=== PROBLEM DETAILS ===
List all lines of the data containing the word "only".

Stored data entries
-- ==== Sys2Proof/WellFormed.lean ====
section
/-! DEFINITION. Which instructions and which parameters are well formed. Field widths are in the
types, so the checks on an instruction are only those that tell the refining TRAP rows apart. -/

namespace Sys2Proof

/-- The instructions the decoder answers.
* `trapUnlisted v`: the table's row applies "only when none of the six named-vector rows matches", so
  `v` must select no routine (R209).
* `trap v`: the generic row, which the other seven refine; no word is left to it (assumption 8). -/
def Instr.wellFormed : Instr → Bool
  | .trap _ => false
  | .trapUnlisted v => (Machine.routineOf v).isNone
  | _ => true

/-- The parameters a machine of this spec can have: `OPMAP` gives sixteen different values (R83),
`TRAPVEC` six (R201), and "`KBSR` and `KBDR` must be two different addresses" (R52). -/
def Config.Params.wellFormed (p : Config.Params) : Bool :=
  (Config.Slot.all.map p.opmap).Nodup && (Config.Routine.all.map p.trapvec).Nodup && p.kbsr != p.kbdr

end Sys2Proof
end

=== ANSWER SPACE ===
types, so the checks on an instruction are only those that tell the refining TRAP rows apart. -/
* `trapUnlisted v`: the table's row applies "only when none of the six named-vector rows matches", so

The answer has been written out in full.